### TASK STATEMENT:
For the listing beneath, state how many lines contain the string "weight". Give the number by itself.
MATERIAL FOR THIS EXERCISE Block Start
-- ==== Sys2Proof/Machine/Plan.lean ====
section
/-!
DEFINITION. What a configuration comes to: picture geometry, cycle costs, floor times, buffer sizes and the arithmetic of the
admission checks of both codecs (R94 to R99, R128, R132, R133, R137, R138, R161, R171, R190, R194, R204, R209, R224, R234,
R236). Times in these formulas are kept in fifths of a ns: one CLK_CORE cycle at 1.25 GHz is 4 of them, at 625 MHz 8.
-/
namespace Sys2Proof.Machine

/-! ### Codecs: 0 HEVC, 1 AV1, 2 VVC, 3 AVC (R76) -/

/-- Luma samples on a side of a coding unit (R94): 128 for VVC, else 64. -/
def cuSize (codec : Nat) : Nat := if codec = 2 then 128 else 64

/-- Cycles a normal unit spends in each stage (R97). -/
def unitCycles (codec chroma : Nat) : Nat :=
  if codec = 2 then (if chroma = 0 then 65536 else 81920) else (if chroma = 0 then 10240 else 12800)

/-- Cycles a floor unit spends in each stage (R128). -/
def floorCycles (codec chroma : Nat) : Nat :=
  if codec = 2 then (if chroma = 0 then 2048 else 2560) else (if chroma = 0 then 640 else 800)

/-- FB_skip and FB_dc: the bits of a floor unit of an inter and of a key picture (R128). -/
def floorBits (codec chroma : Nat) (key : Bool) : Nat :=
  if key then
    match codec with
    | 0 => if chroma = 0 then 160 else 224
    | 1 => if chroma = 0 then 192 else 256
    | _ => if chroma = 0 then 384 else 512
  else if codec = 2 then 32 else 24

/-- Save and restore cost of a context in cycles (R194). -/
def contextCycles (dec : Bool) (codec : Nat) : Nat :=
  if dec then (match codec with | 3 => 1536 | 0 => 2048 | 1 => 3072 | _ => 4096)
  else (match codec with | 0 => 2560 | 1 => 3072 | _ => 4096)

/-- The largest T_switch of a codec in cycles (R194): its restore and the largest save. -/
def switchCycles (dec : Bool) (codec : Nat) : Nat := contextCycles dec codec + 4096

/-- Cycles of a block reconstructed normally and of a concealed one (R161). -/
def blockCycles (codec chroma : Nat) (conceal : Bool) : Nat :=
  let b := match chroma with | 0 => 160 | 1 => 200 | _ => 240
  let v := if codec = 2 then 2 * b else b
  if conceal then v / 4 else v

/-- The highest QP of a codec (R156). -/
def qpTop (codec : Nat) : Nat := match codec with | 0 => 51 | 1 => 255 | _ => 63

/-! ### The words of an encode configuration (R118, R156) -/

/-- Field of `w` bits at bit `lo` of word `k`. -/
def cfg (ws : List Nat) (k lo w : Nat) : Nat := natField (word ws k) lo w

/-- A substitute for a field that is 0. -/
def orElse (d x : Nat) : Nat := if x = 0 then d else x

/-- The parameters of an encode stream's picture plan. -/
structure Geo where
  codec : Nat
  chroma : Nat
  width : Nat
  height : Nat
  pipes : Nat
  band : Nat
  /-- Coding-unit columns and rows. -/
  cols : Nat
  rows : Nat
  deriving DecidableEq, Repr

/-- The geometry that configuration words give (R94, R95). -/
def encGeo (codec : Nat) (ws : List Nat) : Geo :=
  let w := cfg ws 0 0 16
  let h := cfg ws 0 16 16
  { codec := codec, chroma := cfg ws 1 0 2, width := w, height := h, pipes := cfg ws 4 0 5, band := cfg ws 4 8 4,
    cols := ceilDiv w (cuSize codec), rows := ceilDiv h (cuSize codec) }

namespace Geo

/-- Width in units of tile column `i` (R94). -/
def colWidth (g : Geo) (i : Nat) : Nat := (i + 1) * g.cols / g.pipes - i * g.cols / g.pipes

/-- The widest tile column. -/
def widest (g : Geo) : Nat := (List.range g.pipes).foldl (fun m i => max m (g.colWidth i)) 0

/-- Row bands (R95). -/
def bands (g : Geo) : Nat := ceilDiv g.rows g.band

/-- Rows of band `k`. -/
def bandRows (g : Geo) (k : Nat) : Nat := min g.band (g.rows - k * g.band)

/-- n, the largest unit count of a pipe. -/
def n (g : Geo) : Nat := g.widest * g.rows

/-- n_0, the largest unit count of a pipe in band 0. -/
def n0 (g : Geo) : Nat := g.widest * g.bandRows 0

/-- N, the units of the picture. -/
def units (g : Geo) : Nat := g.cols * g.rows

/-- t in cycles. -/
def t (g : Geo) : Nat := unitCycles g.codec g.chroma

/-- t_f in cycles. -/
def tf (g : Geo) : Nat := floorCycles g.codec g.chroma

/-- TAIL in cycles (R130): the last seam strip. -/
def tail (g : Geo) : Nat := if 1 < g.pipes then 2 * g.t else 0

/-- HB, the header bits of a row band (R137). -/
def hb (g : Geo) : Nat := 8 * (64 + 4 * g.pipes * g.band)

/-- Blocks of 16 × 16 of band `k` over the picture's width (R103). -/
def bandBlocks (g : Geo) (k : Nat) : Nat :=
  let top := k * g.band * cuSize g.codec
  let rowsLuma := min (g.bandRows k * cuSize g.codec) (g.height - top)
  ceilDiv g.width 16 * ceilDiv rowsLuma 16

end Geo

/-- FLOOR_TIME in ns, rounded up (R132), with `extra` ns of seam transfer (R236). -/
def floorTime (g : Geo) (extra : Nat) : Nat :=
  ceilDiv (8 * switchCycles false g.codec + 8 * (g.n + 4) * g.tf
    + (if extra = 0 then 8 * g.tail else 16 * g.t + 5 * extra)) 5

/-- W_P in fifths of a ns (R99, R133), with `extra` ns of seam transfer. -/
def pipeWork (g : Geo) (extra : Nat) : Nat :=
  4 * switchCycles false g.codec + 2 * g.n0 * g.t + 4 * (g.n + 4) * g.t
    + (if extra = 0 then 4 * g.tail else 8 * g.t + 5 * extra) + 4 * g.t * (if 1 < g.pipes ∨ extra ≠ 0 then 7 else 5)

/-- DEC_FLOOR_TIME in ns, rounded up (R171), with `extra` ns of seam transfer. -/
def decFloorTime (codec : Nat) (ws : List Nat) (extra : Nat) : Nat :=
  let c := cfg ws 1 0 2
  let blocks := ceilDiv (cfg ws 0 0 16) 16 * ceilDiv (cfg ws 0 16 16) 16
  ceilDiv (8 * switchCycles true codec + blocks * 8 * blockCycles codec c true + 16 * blockCycles codec c false + 5 * extra) 5

/-! ### Rate block (R138, R156) -/

/-- MODE. -/
def rateMode (ws : List Nat) : Nat := cfg ws 10 0 3

/-- R_c in bit/s (R138). -/
def rateC (ws : List Nat) : Nat := 1000 * (if rateMode ws = 0 then word ws 11 else word ws 12)

/-- Bs in bits. -/
def bufBits (ws : List Nat) : Nat := 1000 * word ws 13

/-- V(0) (R138). -/
def startFill (ws : List Nat) : Nat := min (bufBits ws) (rateC ws * cfg ws 14 0 24 / 1000000)

/-- H_KEY or H_PIC (R137). -/
def headBits (key : Bool) : Nat := if key then 4608 else 512

/-- QP_MAX with its substitute (R156). -/
def qpMax (codec : Nat) (ws : List Nat) : Nat := orElse (qpTop codec) (cfg ws 15 8 8)

/-- QP_MIN. -/
def qpMin (ws : List Nat) : Nat := cfg ws 15 0 8

/-- QP_STEP with its substitutes. -/
def qpStep (ws : List Nat) : Nat := min 12 (orElse 4 (cfg ws 15 16 8))

/-- KEY_RATIO with its substitutes. -/
def keyRatio (ws : List Nat) : Nat := max 16 (orElse 64 (cfg ws 16 0 8))

/-- The rate block's ranges (R141, R156). -/
def rateOk (codec : Nat) (ws : List Nat) : Bool :=
  let m := rateMode ws
  let rate := word ws 11
  let top := word ws 12
  let lo := if codec = 1 then 1 else 0
  decide (m < 4) && (m != 0 && m != 1 || decide (1 ≤ rate) && decide (rate ≤ 4000000))
    && (m == 0 || decide ((if m = 1 then rate else 1) ≤ top) && decide (top ≤ 4000000))
    && decide (1 ≤ word ws 13) && decide (word ws 13 ≤ 4000000) && decide (1 ≤ cfg ws 14 0 24)
    && decide (lo ≤ qpMin ws) && decide (qpMin ws ≤ qpMax codec ws) && decide (qpMax codec ws ≤ qpTop codec)
    && (m != 2 || decide (qpMin ws ≤ cfg ws 15 24 8) && decide (cfg ws 15 24 8 ≤ qpMax codec ws))
    && decide (cfg ws 17 0 13 ≤ 4096)

/-! ### Buffers (R204) -/

/-- The layout of a format code: line or tiled, bytes of a luma tile or of two samples, chroma; none for a reserved code. -/
def formatOf : Nat → Option (Bool × Nat × Nat)
  | 0x01 => some (false, 256, 0) | 0x02 => some (false, 256, 1) | 0x03 => some (false, 256, 2)
  | 0x11 => some (false, 320, 0) | 0x12 => some (false, 320, 1) | 0x13 => some (false, 320, 2)
  | 0x22 => some (true, 4, 1) | 0x32 => some (true, 5, 1)
  | _ => none

/-- The least PITCH of a format at a width. -/
def minPitch (f w : Nat) : Nat :=
  match formatOf f with
  | some (line, b, _) => if line then ceilDiv w 2 * b else ceilDiv w 32 * b
  | none => 0

/-- The bytes of a buffer; pool buffers add collocated motion. -/
def bufferSize (f w h pitch : Nat) (pool : Bool) : Nat :=
  match formatOf f with
  | none => 0
  | some (true, _, _) => pitch * h
  | some (false, _, c) =>
    let a := roundUp (pitch * ceilDiv h 8) 0x1000
    let b := match c with
      | 0 => a + roundUp (pitch * ceilDiv h 16) 0x1000
      | 1 => a + roundUp (pitch * ceilDiv h 8) 0x1000
      | _ => a + 2 * roundUp (pitch * ceilDiv h 8) 0x1000
    roundUp (if pool then b + ceilDiv w 16 * ceilDiv h 16 * 16 else b) 0x1000

/-- The tiled code of a chroma format and depth (R205). -/
def tiledCode (chroma depth : Nat) : Nat := (if depth = 1 then 0x11 else 0x01) + chroma

/-- RING_BYTES (R209). -/
def ringBytes (ws : List Nat) : Nat := roundUp (2 * ceilDiv (bufBits ws) 8 + 65536) 65536

/-- Bytes of a quantiser map (R147). -/
def mapBytes (codec w h : Nat) : Nat :=
  if codec = 1 then ceilDiv w 64 * ceilDiv h 64 else ceilDiv w 16 * ceilDiv h 16

/-- Pool buffers of a stream (R190). -/
def poolBufs (dec : Bool) (ws : List Nat) : Nat :=
  if dec then cfg ws 5 0 6 else cfg ws 4 16 2 + cfg ws 4 18 2 + cfg ws 4 20 1 + 1

/-- Format, width and height of a stream's pool buffers (R199, R205). -/
def poolFormat (dec : Bool) (ws : List Nat) : Nat × Nat × Nat :=
  (if dec then cfg ws 5 8 8 else tiledCode (cfg ws 1 0 2) (cfg ws 1 2 2), cfg ws 0 0 16, cfg ws 0 16 16)

/-- Bytes of one pool buffer (R190, R199). -/
def poolBufBytes (dec : Bool) (ws : List Nat) : Nat :=
  let (f, w, h) := poolFormat dec ws
  bufferSize f w h (minPitch f w) true

/-- The regions of a reservation in the order of R190, each rounded up to 4 KiB. -/
def reservation (dec : Bool) (codec : Nat) (ws : List Nat) : List Nat :=
  let w := cfg ws 0 0 16
  let h := cfg ws 0 16 16
  let pool := poolBufs dec ws * poolBufBytes dec ws
  if dec then [0x80000, pool]
  else [0x10000, pool, roundUp (ceilDiv (ceilDiv w 2) 4 * 5 * ceilDiv h 2) 0x1000,
        roundUp (2 * ceilDiv w 16 * ceilDiv h 16 * 8) 0x1000, roundUp (2 * mapBytes codec w h) 0x1000, ringBytes ws]

/-! ### Ring block (R229) -/

/-- RING_EN of a configuration: words of a command with at least 4 own slots. -/
def isRing (ws : List Nat) : Bool := decide (58 ≤ ws.length) && cfg ws 42 7 1 == 1

/-- RSID. -/
def rsid (ws : List Nat) : Nat := cfg ws 42 0 6

/-- BAND_ROWS with its substitute. -/
def bandRowsOf (size : Nat) (ws : List Nat) : Nat :=
  orElse (ceilDiv (cfg ws 43 16 16) (64 * size) * 64) (cfg ws 44 0 13)

/-- HALO_ROWS, HALO_DL, SHARE_PCT, TOKEN_MIN and GUARD_US with their substitutes. -/
def haloRows (ws : List Nat) : Nat := orElse 136 (cfg ws 44 16 10)
@[inherit_doc haloRows] def haloDl (ws : List Nat) : Nat := orElse (word ws 2) (word ws 45)
@[inherit_doc haloRows] def sharePct (ws : List Nat) : Nat := orElse 90 (cfg ws 46 0 8)
@[inherit_doc haloRows] def tokenMin (ws : List Nat) : Nat := orElse 4096 (cfg ws 46 8 24)
@[inherit_doc haloRows] def guardUs (ws : List Nat) : Nat := orElse 200 (cfg ws 47 0 16)

/-- First coding-unit row of position `p`'s band, and the row after its last (R230). -/
def bandSpan (codec size : Nat) (ws : List Nat) (p : Nat) : Nat × Nat :=
  let cu := cuSize codec
  let all := ceilDiv (cfg ws 43 16 16) cu
  let at_ := fun q => min all (ceilDiv (q * bandRowsOf size ws) cu)
  (at_ p, if p + 1 < size then at_ (p + 1) else all)

/-- Luma rows of position `p`'s band, clipped to the ring picture. -/
def bandLuma (codec size : Nat) (ws : List Nat) (p : Nat) : Nat :=
  let (a, b) := bandSpan codec size ws p
  min (b * cuSize codec) (cfg ws 43 16 16) - min (a * cuSize codec) (cfg ws 43 16 16)

/-- N_p and N_B,p of position `p` (R237, R243). -/
def bandUnits (codec size : Nat) (ws : List Nat) (p : Nat) : Nat :=
  let (a, b) := bandSpan codec size ws p
  ceilDiv (cfg ws 43 0 16) (cuSize codec) * (b - a)

/-- Bytes of `rows` luma rows of the ring picture with their chroma (R234, R236). -/
def rowBytes (ws : List Nat) (rows : Nat) : Nat :=
  let k2 := if cfg ws 1 0 2 = 0 then 3 else 4
  ceilDiv (cfg ws 43 0 16 * rows * k2 * (if cfg ws 1 2 2 = 1 then 10 else 8)) 16

/-- Time in ns to carry `bytes` of messages of 2,048 bytes over a link of `rate` Gbit/s (R234, R236). -/
def linkTime (bytes rate delay : Nat) : Nat := ceilDiv (ceilDiv bytes 2048 * 2104 * 8) (max 1 rate) + delay + 1000

/-! ### QP estimate (R143) -/

/-- The least q, below `fuel`, with 2^(2(q − 4) + 1) ≥ x^12 / y^12, that is round(4 + 6 log2(x / y)): exact in integers. -/
def qpSearch (x y : Nat) : Nat → Nat → Nat
  | 0, q => q
  | fuel + 1, q =>
    -- q is the rounded value when x / y < 2^((q - 4 + 1/2) / 6), that is (x / y)^12 < 2^(2 (q - 4) + 1)
    if (if 4 ≤ q then x ^ 12 < y ^ 12 * 2 ^ (2 * (q - 4) + 1) else x ^ 12 * 2 ^ (2 * (4 - q) - 1) < y ^ 12) then q
    else qpSearch x y fuel (q + 1)

/-- QP_est for α (8.8), the band's weight and its allotment, in HEVC units, not below 0 and not above 63. -/
def qpEstimate (alpha weight allot : Nat) : Nat :=
  if allot = 0 then 63 else qpSearch (alpha * weight) (256 * allot) 63 0

/-- The least q, below `fuel`, with x / y ≤ 2^((q − 4) / 6): exact in integers. -/
def qpFitSearch (x y : Nat) : Nat → Nat → Nat
  | 0, q => q
  | fuel + 1, q =>
    if (if 4 ≤ q then x ^ 6 ≤ y ^ 6 * 2 ^ (q - 4) else x ^ 6 * 2 ^ (4 - q) ≤ y ^ 6) then q else qpFitSearch x y fuel (q + 1)

/-- The smallest quantiser at which α (8.8) × weight / Qstep fits in `room` bits (R143), in the codec's units. -/
def qpFit (codec alpha weight room : Nat) : Nat :=
  if room = 0 then 255
  else if codec = 1 then clampNat 1 255 (Config.av1Fit (alpha * weight) (256 * room))
  else qpFitSearch (alpha * weight) (256 * room) 255 0

/-- The qindex with the HEVC-equivalent quantiser step of a QP (R109, R143): the step table of AV1 is no part of the spec, so the
conversion is a free function. -/
def toCodecQp (codec qp : Nat) : Nat :=
  if codec = 1 then clampNat 1 255 (Config.av1Index qp) else qp

end Sys2Proof.Machine
end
MATERIAL FOR THIS EXERCISE Block End
### SOLUTION FOR THIS TASK:
7